Andrew Straw wrote:

I saw your patch, but that wasn't what I meant. Disabling
--single-version-externally-managed has to be optional, and the argument
must continue to be used by default. Simply removing the call will
create a regression for namespace packages. Thus, the
--single-version-externally-managed should only be removed when someone
explicitly asks for it to be removed (because they presumably know what
they're doing or are at least aware it may have negative consequences).
Hence my suggestion to look at how the --ignore-install-requires works
as an example of how to pass an option via the distuils infrastructure.

I'll look at --ignore-install-requires and send another patch.

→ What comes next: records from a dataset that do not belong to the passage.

/-! #### setTile -/

@[simp] theorem State.setTile_pending (s : State) (p : Nat) (t : Tile) : (s.setTile p t).pending = s.pending := rfl
@[simp] theorem State.setTile_mesh (s : State) (p : Nat) (t : Tile) : (s.setTile p t).mesh = s.mesh := rfl
@[simp] theorem State.setTile_mem (s : State) (p : Nat) (t : Tile) : (s.setTile p t).mem = s.mem := rfl
@[simp] theorem State.setTile_inv (s : State) (p : Nat) (t : Tile) : (s.setTile p t).inv = s.inv := rfl
@[simp] theorem State.setTile_cur (s : State) (p : Nat) (t : Tile) : (s.setTile p t).cur = s.cur := rfl
@[simp] theorem State.setTile_arc (s : State) (p : Nat) (t : Tile) : (s.setTile p t).arc = s.arc := rfl
@[simp] theorem State.setTile_tx (s : State) (p : Nat) (t : Tile) : (s.setTile p t).tx = s.tx := rfl
@[simp] theorem State.setTile_ports (s : State) (p : Nat) (t : Tile) : (s.setTile p t).ports = s.ports := rfl
@[simp] theorem State.setTile_convs (s : State) (p : Nat) (t : Tile) : (s.setTile p t).convs = s.convs := rfl
@[simp] theorem State.setTile_colls (s : State) (p : Nat) (t : Tile) : (s.setTile p t).colls = s.colls := rfl
@[simp] theorem State.setTile_casts (s : State) (p : Nat) (t : Tile) : (s.setTile p t).casts = s.casts := rfl
@[simp] theorem State.setTile_rng (s : State) (p : Nat) (t : Tile) : (s.setTile p t).rng = s.rng := rfl
@[simp] theorem State.setTile_set (s : State) (p : Nat) (t : Tile) : (s.setTile p t).set = s.set := rfl
@[simp] theorem State.setTile_boot (s : State) (p : Nat) (t : Tile) : (s.setTile p t).boot = s.boot := rfl
@[simp] theorem State.setTile_fuses (s : State) (p : Nat) (t : Tile) : (s.setTile p t).fuses = s.fuses := rfl
@[simp] theorem State.setTile_arbs (s : State) (p : Nat) (t : Tile) : (s.setTile p t).arbs = s.arbs := rfl
@[simp] theorem State.setTile_transit (s : State) (p : Nat) (t : Tile) : (s.setTile p t).transit = s.transit := rfl
@[simp] theorem State.setTile_power (s : State) (p : Nat) (t : Tile) : (s.setTile p t).power = s.power := rfl
@[simp] theorem State.setTile_contacts (s : State) (p : Nat) (t : Tile) : (s.setTile p t).contacts = s.contacts := rfl
@[simp] theorem State.setTile_clocks (s : State) (p : Nat) (t : Tile) : (s.setTile p t).clocks = s.clocks := rfl
@[simp] theorem State.setTile_counters (s : State) (p : Nat) (t : Tile) : (s.setTile p t).counters = s.counters := rfl
@[simp] theorem State.setTile_trace (s : State) (p : Nat) (t : Tile) : (s.setTile p t).trace = s.trace := rfl
@[simp] theorem State.setTile_free (s : State) (p : Nat) (t : Tile) : (s.setTile p t).free = s.free := rfl
@[simp] theorem State.setTile_timers (s : State) (p : Nat) (t : Tile) : (s.setTile p t).timers = s.timers := rfl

OK, based on your code I added a "bdist_deb" distutils command to stdeb.
I've checked this into the old-stable branch and I'd appreciate it if
you can check whether this works for you and send me any comments.
Invoke it like this:

python -c "import stdeb; excecfile('setup.py')" bdist_deb
See this was my point of why my 'bdist_deb' belonged as a distutils patch and not in stdeb. The inherited capabilities, behaviors and invocation style needs to follow all the other 'bdist' command types.
And that means being able to invoke it the same as say 'bdist_rpm' like:

python setup.py bdist_deb
or
python setup.py bdist_deb --<std bdist type arg> ...

If we start allowing 'bdist' derivative commands to diverge in their inherited capabilities, invocation style, and expected behaviors then chaos will ensue.